Lampung Geh, Tanggamus – Dua pelaku pencurian sepeda motor di Pekon Gisting Bawah, Kecamatan Gisting, Kabupaten Tanggamus berhasil ditangkap.
Dua pelaku itu berinisial AR (20) dan SW alias S (21) yang merupakan anak salah satu Kepala Pekon (Desa) di Kecamatan Wonosobo.
Kapolsek Talang Padang, Iptu Bambang Sugiono mengatakan, pelaku berhasil ditangkap saat berada di Jalan Raya Pekon Umbul Buah, Kota Agung Timur.
Menurutnya, keberhasilan penangkapan itu juga atas bantuan seorang pelajar yang dengan cepat memberi informasi kepada personel yang siaga di perbatasan.

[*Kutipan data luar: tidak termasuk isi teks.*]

/-! ## TAKE (R340) -/

/-- Where a pop finds a record (R336). -/
inductive Pop where
  | empty
  /-- in a segment: the record and the queue without it -/
  | got (r : TaskRec) (q : TaskQueue)
  /-- at HEAD of the ring -/
  | ring
  deriving DecidableEq, Repr

/-- The first non-empty part of a queue, from a hall. -/
def TaskQueue.pop (q : TaskQueue) (hall : Nat) : Pop :=
  match q.seg hall with
  | r :: l => .got r (q.setSeg hall l)
  | [] =>
    if q.inRing ≠ 0 then .ring
    else
      match q.segs.find? fun x => !x.2.isEmpty with
      | some (h, r :: l) => .got r (q.setSeg h l)
      | _ => .empty

/-- The state with the notice queue of a partition replaced. -/
def State.setNotices (s : State) (pnum : Nat) (q : TaskQueue) : State :=
  match s.part? pnum with
  | some p => s.setPart pnum { p with notices := q }
  | none => s

/-- The four registers that a TAKE writes. -/
def Core.setFour (c : Core) (d : Opnd) (a b e f : Word) : Core :=
  (((c.setDst d a).setDst (nextReg d) b).setDst (nextReg (nextReg d)) e).setDst (nextReg (nextReg (nextReg d))) f

/-- A notice record popped on t. -/
def takeNotice (o : OpA) (r : TaskRec) (t : State) : Result :=
  let t := t.countRcvd t.cur
  .ok (t.setSelf (t.self.setFour o.d r.w0 r.w1 r.w2 r.w3))

/-- A task record claimed by a pop, which `pop` makes: the registers, then the branch (R340). While the line of the target
is fetched the record is claimed and the registers are written already; the sources' last uses come with the branch. -/
def takeTask (o : OpA) (r : TaskRec) (w : Wait) (pop : State → State) (s0 s1 : State) : Result :=
  let write (t : State) : State :=
    let t := (pop t).countRcvd t.cur
    t.setSelf (t.self.setFour o.d r.w1 r.w2 (word (bits r.w3 0 32)) (nextAddr s0.self.pc))
  match s0.checkTarget r.w0 with
  | .good => .jump (write s1) r.w0
  | .bad x => .trap (write s1) { x with epc := some r.w0 }
  | .fills u => .wait (write u) { w with counting := false, stage := .branching r.w0 }

/-- The target of a TAKE that has its record, where it waits for the target's line. -/
def Core.branching? (c : Core) : Option Word :=
  match c.wait with
  | some w =>
    match w.stage with
    | .branching code => some code
    | _ => none
  | none => none

/-- A TAKE goes on to the target of the record that it has claimed (R340). -/
def takeBranch (o : OpA) (code : Word) (s0 s1 : State) : Result :=
  let r (k : Nat) : Word :=
    let d := if k = 0 then o.d else if k = 1 then nextReg o.d else if k = 2 then nextReg (nextReg o.d)
      else nextReg (nextReg (nextReg o.d))
    s0.self.srcWord s0.free (20 + k) d 0
  let t := s1.setSelf (s1.self.setFour o.d (r 0) (r 1) (r 2) (r 3))
  match s0.checkTarget code with
  | .good => .jump t code
  | .bad x => .trap t { x with epc := some code }
  | .fills u => .wait u { detail := 0x2B, left := none, counting := false, stage := .branching code }

/-- The part of a queue from which a pop of a core of a hall takes a record (R336): a hall's segment, or the ring. -/
def TaskQueue.partFor (q : TaskQueue) (hall : Nat) : Option (Option Nat) :=
  if !(q.seg hall).isEmpty then some (some hall)
  else if q.inRing ≠ 0 then some none
  else (q.segs.find? fun x => !x.2.isEmpty).map fun x => some x.1

/-- Whether core j's pop of a part is served before core i's where both reach it in one cycle (R336, item 4). -/
def popsBefore (part : Option Nat) (j i : Nat) : Bool :=
  match part with
  | some h => (hallOf j == h && hallOf i != h) || ((hallOf j == h) == (hallOf i == h) && decide (j < i))
  | none => decide (j < i)

/-- Whether another core that already waits in TAKE on the same queue is served before core i (R336, item 4). -/
def State.popYields (s : State) (i sel : Nat) (q : TaskQueue) (cores : List Nat) : Bool :=
  match q.partFor (hallOf i) with
  | none => false
  | some part => cores.any fun j =>
      let c := s.core j
      j != i && popsBefore part j i && q.partFor (hallOf j) == some part && c.thread == .running && !c.diverts
        && !c.halted && c.wait.any fun w => w.detail == 0x2B && w.stage == .plain && w.args == [sel]

/-- A pop of a queue (R336): the queue after it put in place, the ring's slots, and what is done with the record. -/
def popping (w : Wait) (q : TaskQueue) (busy : Bool) (slot : Nat → Word) (put : State → TaskQueue → State)
    (k : TaskRec → Wait → (State → State) → Result) (s0 : State) : Result :=
  let i := s0.cur
  match s0.self.ringAccess with
  | some id =>
    let w := { w with counting := false, stage := .ring id }
    match s0.access? id with
    | some a =>
      match a.phase with
      | .returned st bs =>
        if st = stOk then k (taskRecOf bs) w fun t => put (t.dropAccess id) { q with head := q.head + 1 }
        else .trap (s0.dropAccess id) (ringFault st (slot q.head.toNat))
      | _ => .wait s0 w
    | none => .wait s0 w
  | none =>
    match q.pop (hallOf i) with
    | .empty => .wait s0 w
    | .got r q => k r w (put · q)
    | .ring =>
      if busy then .wait s0 w
      else .wait (s0.ringSend i (slot q.head.toNat) (.read 32)) { w with counting := false, stage := .ring s0.fresh }

/-- TAKE (R340). -/
def execTake (o : OpA) (s : State) : Host.Outcome State Fault Refusal :=
  let ir := irOf (.take o)
  issued (fieldsA o) (limitPriv ir o.imm) [] s fun x s0 s1 =>
    let i := s0.cur
    let sel := if o.s1 = .none then 0 else x.s1
    let w : Wait := { detail := 0x2B, left := s0.self.waitLeft o.imm, args := [sel.toNat] }
    match s0.self.branching? with
    | some code => takeBranch o code s0 s1
    | none =>
    if sel = 0 then
      match s0.groupOf? i with
      | some (n, p, g) =>
        if s0.self.ringAccess.isNone && s0.popYields i 0 g.queue (g.cores p) then .wait s0 w
        else
          popping w g.queue (s0.groupBusy i p g) (g.slotAt p) (fun t q => t.setQueue n g.id q)
            (fun r w pop => takeTask o r w pop s0 s1) s0
      | none => .wait s0 w
    else if sel = 1 then
      if s0.self.level = 0 then .trap s0 (privTrap ir 0x01)
      else
        match s0.partOf? i with
        | some (n, p) =>
          if s0.self.ringAccess.isNone && s0.popYields i 1 p.notices (s0.cores.map (·.1)) then .wait s0 w
          else
            popping w p.notices (s0.noticeBusy i n p) (noticeSlot p) (fun t q => t.setNotices n q)
              (fun r _ pop => takeNotice o r (pop s1)) s0
        | none => .wait s0 w
    else .trap s0 (queueFault 0x07 sel)

/-! ## JOIN (R341) -/

/-- The access that a JOIN has sent. -/
def Core.joinAccess (c : Core) : Option Nat :=
  match c.wait with
  | some w =>
    match w.stage with
    | .joining id => some id
    | _ => none
  | none => none

/-- A JOIN completes on t with a status and the old value. -/
def joinDone (o : OpA) (t : State) (st : Nat) (old : Word) : Result :=
  let st' := if st = stOk ∧ old = 0 then 0x35 else st
  .ok (t.setSelf ((t.self.setDst o.d (if st = stOk then old else 0)).setDst o.s3 (word st')))

/-- The decrement in a local window, indivisible at the core's banks (R222). -/
def joinLocal (o : OpA) (a : Word) (t : State) : Result :=
  let t := t.correct (localKey t.cur a) 8
  if poisoned t (localKey t.cur a) 8 then joinDone o t stPoison 0
  else
    let old := word (t.localNat a 8)
    joinDone o (if old = 0 then t else t.progStore a (leBytes 8 (old - 1).toNat)) stOk old

/-- The trap of a JOIN on a local counter (R93, R98, R124). -/
def joinTrap (c : Core) (a : Word) : Option Trap :=
  match c.localDetail .atomic a 8 8 with
  | some d => some (guardTrap d a)
  | none =>
    if scratchBase ≤ a.toNat ∧ (c.ep 1).binding ≠ .scratch then some (refusalTrap (c.ep 1) 0x01) else none

/-- JOIN (R341). -/
def execJoin (o : OpA) (s : State) : Host.Outcome State Fault Refusal :=
  issued (fieldsA o).noS3 (limitPriv (irOf (.join o)) o.imm) [] s fun x s0 s1 =>
    let i := s0.cur
    let a := x.s1
    let here := (windowOf? a 1).isSome
    let w : Wait := { detail := 0x2C, left := s0.self.waitLeft o.imm, args := [a.toNat] }
    match s0.self.joinAccess with
    | some id =>
      let w := { w with counting := false, stage := .joining id }
      match s0.access? id with
      | some acc =>
        match acc.phase with
        | .returned st bs => joinDone o (s1.dropAccess id) st (word (leNat bs))
        | _ => .wait s0 w
      | none => .wait s0 w
    | none =>
      match if here then joinTrap s0.self a else none with
      | some t => .trap s0 t
      | none =>
        releasing w [] s0 s1 fun t =>
          if here then joinLocal o a t
          else if malformed a || a.toNat % 8 != 0 then joinDone o t stAddress 0
          else if t.dest (t.pnum i) a = .noPeer then joinDone o t stNoPeer 0
          else
            .wait (s0.launchAccess { id := 0, core := i, cls := .o, addr := a, kind := .join, posted := false })
              { w with counting := false, stage := .joining s0.fresh }

/-! ## The end of a task and of a thread -/

/-- Every bound user endpoint of a core closes as a failure (R152). -/
def State.failChannels (s : State) (i cause : Nat) : State :=
  (List.range 20).foldl (fun (t : State) (e : Nat) =>
    let x := (t.core i).ep e
    if x.binding = .user ∧ x.mode ≠ .connecting then t.failEp i e cause else t) s

/-- DONE (R342). -/
def execDone (o : OpA) (s : State) : Host.Outcome State Fault Refusal :=
  issued (fieldsA o) (limitPriv (irOf (.done o)) o.imm) [] s fun x s0 s1 =>
    let w : Wait := { detail := 0x2F, left := s0.self.waitLeft o.imm }
    let tls := if o.sub = 1 then s0.self.issued.toList else []
    let go (_ : Unit) := releasing w tls s0 s1 fun t => .jump (t.failChannels t.cur 0) x.s1
    if s0.self.fenceStage.isSome then go () else taken s0 x.s1 go

/-- A member's EXIT leaves its stair, and a head's dissolves it (R121). -/
def State.exitStair (s : State) (i : Nat) : State :=
  let c := s.core i
  if !c.memb then s
  else if c.isHead then s.dissolve i
  else if !c.detached ∧ (s.streamItem? i).any (fun x => x.byHead) then s
  else s.onCore i Core.leaves

/-- The end of a core's thread (R330). -/
def State.endThread (s : State) (i : Nat) : State :=
  let c := s.core i
  let own := c.queueIds ++ c.saving.getD [] ++ c.returning.getD []
  let s := { s with flight := s.flight.filter fun a => !own.contains a.id }.drainOwn i fun _ => true
  let s := s.failChannels i 0
  s.onCore i fun c =>
    { c with
      thread := .done
      wait := none
      request := none
      wdogPending := false
      halted := false
      monitored := false
      preempted := false
      diverting := false
      saving := none
      headed := false
      queueIds := []
      queueFailed := false
      returning := none
      resumeDue := false
      restored := false
      spill := [] }

/-- EXIT (R330): a release (R215), so that its channels close only after every earlier access of the core's ordinary stream
has been acknowledged. -/
def execExit (o : OpA) (s : State) : Host.Outcome State Fault Refusal :=
  issued (fieldsA o) anyLevel [] s fun _ s0 s1 =>
    let d := s0.drainOwn s0.cur fun _ => true
    if (d.pendIds s0.cur fun _ => true).isEmpty then .stay ((s1.exitStair s0.cur).endThread s0.cur)
    else .wait d stallWait

/-! ## The watchdog and YIELD -/

/-- kwdog with EN and REMAIN (R35). -/
def wdogWord (n : Nat) : Word := if n = 0 then 0 else word (2 ^ 63 + n)

/-- WDOG (R350). -/
def execWdog (o : OpA) (s : State) : Host.Outcome State Fault Refusal :=
  issued (fieldsA o) anyLevel [] s fun _ s0 s1 =>
    let c := s0.self
    let n := o.imm.toNat
    let new :=
      if c.level ≠ 0 then wdogWord n
      else if n ≠ 0 ∧ bits c.kwdog 63 1 = 0 then wdogWord n
      else c.kwdog
    .ok (s1.setSelf ({ s1.self with kwdog := new }.setDst o.d (word (bits c.kwdog 0 32))))

/-- Whether a YIELD of core i accepts a pending request (R351). An attached follower does so where its head has accepted
after this instruction (R405). -/
def State.yields (s : State) (i : Nat) : Bool :=
  let c := s.core i
  c.request.isSome && !c.intrap
    && (if c.follower then
          match c.place, s.stairOf? i with
          | some p, some x => (s.core x.head).diverts && p.next + 1 == x.base + x.stream.length
          | _, _ => false
        else true)

/-- Steps 2 and 3 of acceptance (R404): diversion begins, the core's entries drain, and its return stack is emptied
(R105). -/
def State.beginSave (s : State) (i : Nat) : State :=
  (s.onCore i fun c => { c with diverting := true, calls := 0 }).drainOwn i fun _ => true

/-- YIELD (R351). -/
def execYield (o : OpA) (s : State) : Host.Outcome State Fault Refusal :=
  issued (fieldsA o) anyLevel [] s fun _ s0 s1 =>
    if s0.yields s0.cur then .ok ((s1.setSelf (s1.self.setDst o.d 1)).beginSave s1.cur)
    else .ok (s1.setSelf (s1.self.setDst o.d 0))

end Sys2Proof.Machine
end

Pasalnya, pelajar tersebut memang mengejar pelaku yang membawa kabur motor korban.

“Kedua tersangka berhasil dikejar dalam tempo 30 menit oleh tim siaga Polsek Talang Padang dan anggota Sipropam Polres Tanggamus sehingga ditangkap saat berada di Jalan Umbul Buah, Kota Agung Timur sekitar pukul 15.00 WIB,” katanya, Jumat (3/3).

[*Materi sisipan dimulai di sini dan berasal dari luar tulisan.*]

/-- Whether nothing of a done core is left to do (R331). -/
def State.quiet (s : State) (i : Nat) : Bool :=
  (s.core i).cmds.isEmpty && (s.ownEntries i).isEmpty && !s.flight.any fun a => a.core == i

/-- The handovers of a core whose new holder has let go of the endpoint brought to their end: what is left is discarded
(R149, R426). -/
def State.endHandovers (s : State) (i : Nat) : State :=
  (s.core i).kept.foldl (fun (t : State) k => (t.tryPass i k.ep k.chan).getD t) s

/-- Whether nothing of a done core is left to do before its group is freed (R331, R426): its commands, its accesses, and
its handovers, which go on to the end of step 4. -/
def State.spent (s : State) (i : Nat) : Bool :=
  s.quiet i && (s.core i).kept.all fun k => k.desc.isNone || k.passed || k.failedWith.isSome

/-- Records that a queue holds. -/
def TaskQueue.size (q : TaskQueue) : Nat := q.inRing + (q.segs.map fun x => x.2.length).sum

/-- A core whose group is freed (R331): in no group, everything it held discarded. -/
def Core.freed (c : Core) : Core :=
  { haltOnBreak := c.haltOnBreak, kept := c.kept.filter fun b => b.failedWith.isSome }

/-- The totals of SENT and RCVD of some cores (R332). -/
def State.totals (s : State) (cores : List Nat) (from' : Nat × Nat) : Nat × Nat :=
  cores.foldl (fun x i => (x.1 + (s.core i).sent, x.2 + (s.core i).rcvd)) from'

/-- A launch with one of its groups freed: it ends when the last of all is (R333). -/
def Launch.freedGroup (l : Launch) (gone : Nat × Nat) : Launch :=
  { l with live := l.live - 1, gone := gone,
           ended := if l.ended.isNone ∧ l.live = 1 ∧ l.placed = recGroups l.words then some stOk else l.ended }

/-- A group is freed: the records it holds are reported, and everything in its cores, clusters and trees is discarded
(R331, R335). -/
def State.freeGroup (s : State) (pnum : Nat) (p : Partition) (g : Group) : State :=
  let cores := g.cores p
  let s := cores.foldl (fun (t : State) i => t.failHandovers i 0) s
  let s := if g.queue.size = 0 then s else s.notice pnum 7 g.rect.word (word g.launch) g.queue.size
  let ends (l : Launch) : Launch := if l.n = g.launch then l.freedGroup (s.totals cores l.gone) else l
  let s := s.onPart pnum fun q =>
    { q with groups := q.groups.filter fun x => x.id != g.id, pending := q.pending.map ends,
             running := q.running.map ends }
  let s := cores.foldl (fun (t : State) i => (t.clearRange (tcmKey i 0) Config.tcmBytes).onCore i Core.freed) s
  let s := (g.clusters p).foldl (fun (t : State) k =>
    (t.clearRange (scratchKey k 0) Config.scratchBytes).setCluster k {}) s
  let gone (k : TreeKey) : Bool := k.part == pnum && rectInside k.rect g.rect.word
  let goes (q : Packet) : Bool := match q.body with
    | .contribution k _ _ _ _ _ _ _ => gone k
    | .result _ => cores.contains q.dst
    | _ => false
  { s with
    unsettled := s.unsettled.filter fun x => !cores.contains x.core
    stairs := s.stairs.filter fun x => !cores.contains x.head
    nodes := s.nodes.filter fun d => !gone d.key
    finals := s.finals.filter fun f => !gone f.key
    net := s.net.filter fun q => !goes q }

/-- GROUP_FREED (R331). -/
def execGroupFreed (pnum group : Nat) (s : State) : Host.Outcome State Fault Refusal :=
  .next (match s.part? pnum with
    | none => s
    | some p =>
      match p.groups.find? fun g => g.id == group with
      | none => s
      | some g =>
        let s := if (g.cores p).all fun i => (s.core i).thread == .done then (g.cores p).foldl State.endHandovers s else s
        if (g.cores p).all fun i => (s.core i).thread == .done && s.spent i then
          (s.freeGroup pnum ((s.part? pnum).getD p) g).reportAll pnum
        else s)

/-! ## Quiescence (R332) -/

/-- Whether a core waits in TAKE on an empty queue. -/
def State.takesNothing (s : State) (i : Nat) : Bool :=
  match (s.core i).wait with
  | some w =>
    w.detail == 0x2B && w.stage == .plain
      && (if w.args == [0] then
            match s.groupOf? i with
            | some (_, _, g) => g.queue.size == 0
            | none => true
          else
            match s.partOf? i with
            | some (_, p) => p.notices.size == 0
            | none => true)
  | none => false

/-- An idle core (R332); a saved one is not. -/
def State.isIdle (s : State) (i : Nat) : Bool :=
  let c := s.core i
  c.thread == .done || (c.thread == .running && !c.diverts && s.takesNothing i && s.quiet i)

/-- The idle flag of a core's record (R332, R410): of a core that is away, as it was when its save began. -/
def State.idleFlag (s : State) (i : Nat) : Bool := if (s.core i).diverts then (s.core i).idle else s.isIdle i

/-- The groups of a launch become draining at quiescence, their idle cores as if they had executed EXIT. -/
def State.drainLaunch (s : State) (pnum : Nat) (p : Partition) (n : Nat) : State :=
  let s := s.onPart pnum fun q =>
    { q with groups := q.groups.map fun g => if g.launch = n then { g with draining := true } else g }
  (p.groups.filter fun g => g.launch == n).foldl (fun (t : State) g =>
    (g.cores p).foldl (fun (t : State) i =>
      if (t.core i).thread = .done then t else (t.exitStair i).endThread i) t) s

/-- QUIESCENCE_SWEEP (R332): of a launch that has placed all its groups. -/
def execQuiescenceSweep (pnum launch : Nat) (s : State) : Host.Outcome State Fault Refusal :=
  .next (match s.part? pnum with
    | none => s
    | some p =>
      match p.running.find? fun l => l.n == launch && l.ended.isNone with
      | none => s
      | some l =>
        let cores := ((p.groups.filter fun g => g.launch == launch).map fun g => g.cores p).flatten
        let idle := cores.map fun i => (s.isIdle i, i)
        let s := idle.foldl (fun (t : State) x => t.onCore x.2 fun c => if c.diverts then c else { c with idle := x.1 }) s
        let all := idle.all (·.1)
        let t := s.totals cores l.gone
        let keep (x : Option (Nat × Nat)) := s.onPart pnum fun q =>
          { q with running := q.running.map fun k => if k.n = launch then { k with sweep := x } else k }
        if !all ∨ t.1 ≠ t.2 then keep none
        else if l.sweep = some t then s.drainLaunch pnum p launch
        else keep (some t))

end Sys2Proof.Machine
end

Bambang menjelaskan penangkapan tersebut berdasarkan laporan korbannya Melda Suryaningsih (37) warga Pekon Banjar Manis Kecamatan Gisting yang kehilangan sepeda motor Honda Beat Nopol BE 5427 ZF saat diparkirkan di salah satu rumah makan di Pekon Gisting Bawah pada (1/3).

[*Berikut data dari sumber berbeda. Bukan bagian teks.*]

/-! ## Issue (R187, R195, R196) -/

/-- The items of a command whose reads meet the owner's buffer wait for what drains (R134). -/
def State.markReads (s : State) (i : Nat) (op : EngineOp) (items : List ItemPhase) : State × List ItemPhase :=
  if (s.ownEntries i).isEmpty then (s, items)
  else
    let reads (j : Nat) : Option Move := (op.move j).bind fun m => if m.srcLocal then none else some m
    let items' := items.mapIdx fun j p =>
      match reads j, p with
      | some m, .pending =>
        let ids := s.heldEntries i m.src m.n
        if ids.isEmpty then p else .behind ids
      | _, _ => p
    let hit (e : CombEntry) : Bool := (List.range items.length).any fun j =>
      match reads j with
      | some m => e.holds m.src m.n
      | none => false
    (s.drainOwn i hit, items')

/-- A command that passed every check takes its number (R187), adds its bytes to its object (R193), and is kept until it
finishes. -/
def State.beginCmd (s : State) (i : Nat) (k : Cmd) (bytes : Nat) : State :=
  let (s, items) := s.markReads i k.op k.items
  let s := s.addObjBytes i k.obj bytes
  let n := (s.core i).issued[k.ctx]! + 1
  (s.onCore i fun c =>
    { c with issued := c.issued.set! k.ctx n, cmds := c.cmds ++ [{ k with tl := n, items := items }] }).retire i

/-- Whether a context takes another command (R187). -/
def Core.contextFull (c : Core) (ctx : Nat) : Bool := decide (16 ≤ c.unfinished ctx)

/-- A local range of a command, checked (R125, R196); an empty one is not. -/
def Core.rangeTrap (c : Core) (u : Use) (a : Word) (n align : Nat) : Option Trap :=
  if n = 0 then none else (c.localDetail u a n align).map fun d => guardTrap d a

/-- The first trap of a list of checks. -/
def firstTrap (l : List (Option Trap)) : Option Trap := l.findSome? id

/-- The barrier object of a command, checked (R194, R196). -/
def Core.objTrap (c : Core) (o : Opnd) (a : Word) : Option Trap :=
  if o = .none then none else (c.objDetail a).map fun d => guardTrap d a

/-- A command as it is issued. -/
structure Issued where
  op : EngineOp
  items : List ItemPhase
  bytes : Nat
  trap : Option Trap
  after : List Nat := []
  /-- local ranges read as it is issued -/
  reads : List (Word × Nat) := []

/-- Reads of local ranges correct their single-bit errors (R398). -/
def State.correctLocal (s : State) (i : Nat) (l : List (Word × Nat)) : State :=
  l.foldl (fun (t : State) x => if x.2 = 0 then t else t.correct (localKey i x.1) x.2) s

/-- A command of a context: it stalls where the context is full, traps on its first failing check, and begins. The
body has S1, S2, the value of D and the state. -/
def engineCmd (o : OpM) (s : State) (body : Srcs → Word → State → Issued) : Host.Outcome State Fault Refusal :=
  issued (fieldsM o) anyLevel [o.d] s fun x s0 s1 =>
    let c := s0.self
    if c.contextFull o.ctx then .wait s0 stallWait
    else
      let k := body x (c.srcWord s.free 4 o.d 0) s0
      match firstTrap [c.objTrap o.s3 x.s3, k.trap] with
      | some t => .trap s0 t
      | none =>
        .ok ((s1.correctLocal s0.cur k.reads).beginCmd s0.cur
          { ctx := o.ctx, tl := 0, cls := o.cls, drain := o.ord == .drain, ord := o.ord,
            obj := if o.s3 = .none then none else some x.s3, op := k.op, items := k.items, after := k.after } k.bytes)

/-- Items that have not been performed. -/
def pendingItems (n : Nat) : List ItemPhase := List.replicate n .pending

/-- GET (R197). -/
def execGet (o : OpM) (s : State) : Host.Outcome State Fault Refusal :=
  engineCmd o s fun x d s0 =>
    let a := remoteAddr o x.s1
    let n := x.s2.toNat
    { op := .get d a n, items := pendingItems (lineCount a n), bytes := n, trap := s0.self.rangeTrap .store d n 1 }

/-- PUT (R197). -/
def execPut (o : OpM) (s : State) : Host.Outcome State Fault Refusal :=
  engineCmd o s fun x d s0 =>
    let a := remoteAddr o x.s1
    let n := x.s2.toNat
    { op := .put d a n, items := pendingItems (lineCount a n), bytes := n, trap := s0.self.rangeTrap .load d n 1 }

/-- The check of every element of a local walk (R196); a global one passes. -/
def Core.walkTrap (c : Core) (u : Use) (w : Walk) : Option Trap :=
  if w.isLocal then (List.range w.total).findSome? fun e => c.rangeTrap u (w.addr e) w.elem w.elem else none

/-- The local-guard trap of a walk record, or of a pair of them whose ktval no rule names (R196). -/
def walkPairTrap (free : Nat) : Trap := { cls := 0x05, detail := 0x08, tval := Config.freeBits free 72 64 }

/-- COPY (R199). -/
def execCopy (o : OpM) (s : State) : Host.Outcome State Fault Refusal :=
  engineCmd o s fun x d s0 =>
    let c := s0.self
    let i := s0.cur
    let none' : EngineOp := .get 0 0 0
    let fails (t : Option Trap) : Issued := { op := none', items := [], bytes := 0, trap := t }
    match firstTrap [c.rangeTrap .load x.s1 64 64, c.rangeTrap .load d 64 64] with
    | some t => fails (some t)
    | none =>
      let src? := walkOf? (s0.loadLocal i x.s1 64)
      let dst? := walkOf? (s0.loadLocal i d 64)
      let local' (u : Use) (w : Option Walk) := w.bind (c.walkTrap u)
      match firstTrap [local' .load src?, local' .store dst?], src?, dst? with
      | some t, _, _ => fails (some t)
      | none, none, _ => fails (some (guardTrap 0x08 x.s1))
      | none, _, none => fails (some (guardTrap 0x08 d))
      | none, some w, some v =>
        if w.elem ≠ v.elem ∨ w.total ≠ v.total ∨ (w.isLocal ∧ v.isLocal) then fails (some (walkPairTrap s0.free))
        else
          let hurt := poisoned s0 (localKey i x.s1) 64 || poisoned s0 (localKey i d) 64
          { op := .copy w v, items := List.replicate w.total (if hurt then .failed stPoison else .pending),
            bytes := w.total * w.elem, trap := none, reads := [(x.s1, 64), (d, 64)] }

/-- The signed indices of an array, read at issue (R200). -/
def State.indices (s : State) (i : Nat) (a : Word) (k : Nat) : List Int :=
  (List.range k).map fun j => signedOf 32 (leNat (s.loadLocal i (a + word (4 * j)) 4))

/-- Items of a gather: one whose index lies in a poisoned part fails (R399). -/
def State.indexedItems (s : State) (i : Nat) (a : Word) (k : Nat) : List ItemPhase :=
  (List.range k).map fun j => if poisoned s (localKey i (a + word (4 * j))) 4 then .failed stPoison else .pending

/-- The checks and items shared by GATHER and SCATTER (R196, R200). -/
def indexedCmd (o : OpM) (u : Use) (x : Srcs) (d : Word) (s0 : State) (op : List Int → EngineOp) : Issued :=
  let c := s0.self
  let k := o.imm.toNat % 128
  let n := tySize o.ty
  match firstTrap [c.rangeTrap .load x.s2 (4 * k) 4, c.rangeTrap u d (k * n) n] with
  | some t => { op := op [], items := [], bytes := 0, trap := some t }
  | none =>
    { op := op (s0.indices s0.cur x.s2 k), items := s0.indexedItems s0.cur x.s2 k, bytes := k * n, trap := none,
      reads := [(x.s2, 4 * k)] }

/-- GATHER (R200). -/
def execGather (o : OpM) (s : State) : Host.Outcome State Fault Refusal :=
  engineCmd o s fun x d s0 => indexedCmd o .store x d s0 fun idx => .gather d x.s1 (tySize o.ty) idx

/-- SCATTER (R200). -/
def execScatter (o : OpM) (s : State) : Host.Outcome State Fault Refusal :=
  engineCmd o s fun x d s0 => indexedCmd o .load x d s0 fun idx => .scatter d x.s1 (tySize o.ty) idx

/-- MCAST (R201). -/
def execMcast (o : OpM) (s : State) : Host.Outcome State Fault Refusal :=
  engineCmd o s fun x d s0 =>
    let n := x.s2.toNat
    let ok := 1 ≤ n ∧ n ≤ 256
    { op := .mcast d x.s1 n (o.imm.toNat % 1024), items := pendingItems 1, bytes := if ok then n else 0,
      trap := if ok then s0.self.rangeTrap .load d n 1 else none }

/-- RATOM (R228, R229). A release drains the core's entries (R133) and waits for its ordinary stream. -/
def execRatom (o : OpM) (s : State) : Host.Outcome State Fault Refusal :=
  let n := tySize o.ty
  let cas := o.sub.toNat == 9
  let rel := o.ord == .rel
  issued (fieldsM o) anyLevel [o.d] s fun x s0 s1 =>
    let c := s0.self
    let i := s0.cur
    let d := c.srcWord s.free 4 o.d 0
    if c.contextFull o.ctx then .wait s0 stallWait
    else
      match firstTrap [c.objTrap o.s3 x.s3, c.rangeTrap .store d n n, if cas then c.rangeTrap .load d n n else none] with
      | some t => .trap s0 t
      | none =>
        let (s, held) := s1.releasing i rel
        let e := if cas then word (leNat (s0.loadLocal i d n)) else 0
        let hurt := cas && poisoned s0 (localKey i d) n
        .ok ((s.correctLocal i (if cas then [(d, n)] else [])).beginCmd i
          { ctx := o.ctx, tl := 0, cls := o.cls, drain := o.ord == .drain, ord := o.ord,
            obj := if o.s3 = .none then none else some x.s3,
            op := .ratom o.sub.toNat o.ty (remoteAddr o x.s1) x.s2 e d,
            items := [if hurt then .failed stPoison else .pending], after := held } n)

end Sys2Proof.Machine
end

“Korban yang sedang bekerja di rumah makan mendengar teriakan saksi yang melihat orang tidak dikenal membawa pergi sepeda motor korban,” jelasnya.
Atas pencurian tersebut, warga menginformasikan kepada petugas siaga di perbatasan Gisting yang langsung melakukan identifikasi dan pengejaran para pelaku serta menginformasikan kepada Tekab 308 Polres Tanggamus untuk melakukan penghadangan jalur kabur para pelaku ke arah Kota Agung.
“Atas kerjasama tim tersebut, kedua tersangka berhasil ditangkap berikut kendaraan korban, kendaraan tersangka dan kunci T yang dipergunakan para tersangka. Serta 3 kunci kontak yang digunakan untuk kamuflase,” ucapnya.
Berdasarkan pengakuan kedua tersangka, SW alias S merupakan anak salah satu kepala pekon di Kecamatan Wonosobo.
“Hasil keterangan SW alias S benar ia adalah anak dari aparatur pekon, anak seorang Kakon di Wonosobo,” ujarnya.
Selain itu, tersangka SW mengakui bahwa telah melakukan aksi pencurian sebanyak 4 kali.
“Ia telah beraksi di wilayah hukum Polsek Talang Padang sebanyak 4 TKP, dan di wilayah Pringsewu sebanyak 1 TKP,” ungkapnya.
Bambang menjelaskan modus yang digunakan pelaku yakni dengan cara pura-pura buang air kecil di rumah makan.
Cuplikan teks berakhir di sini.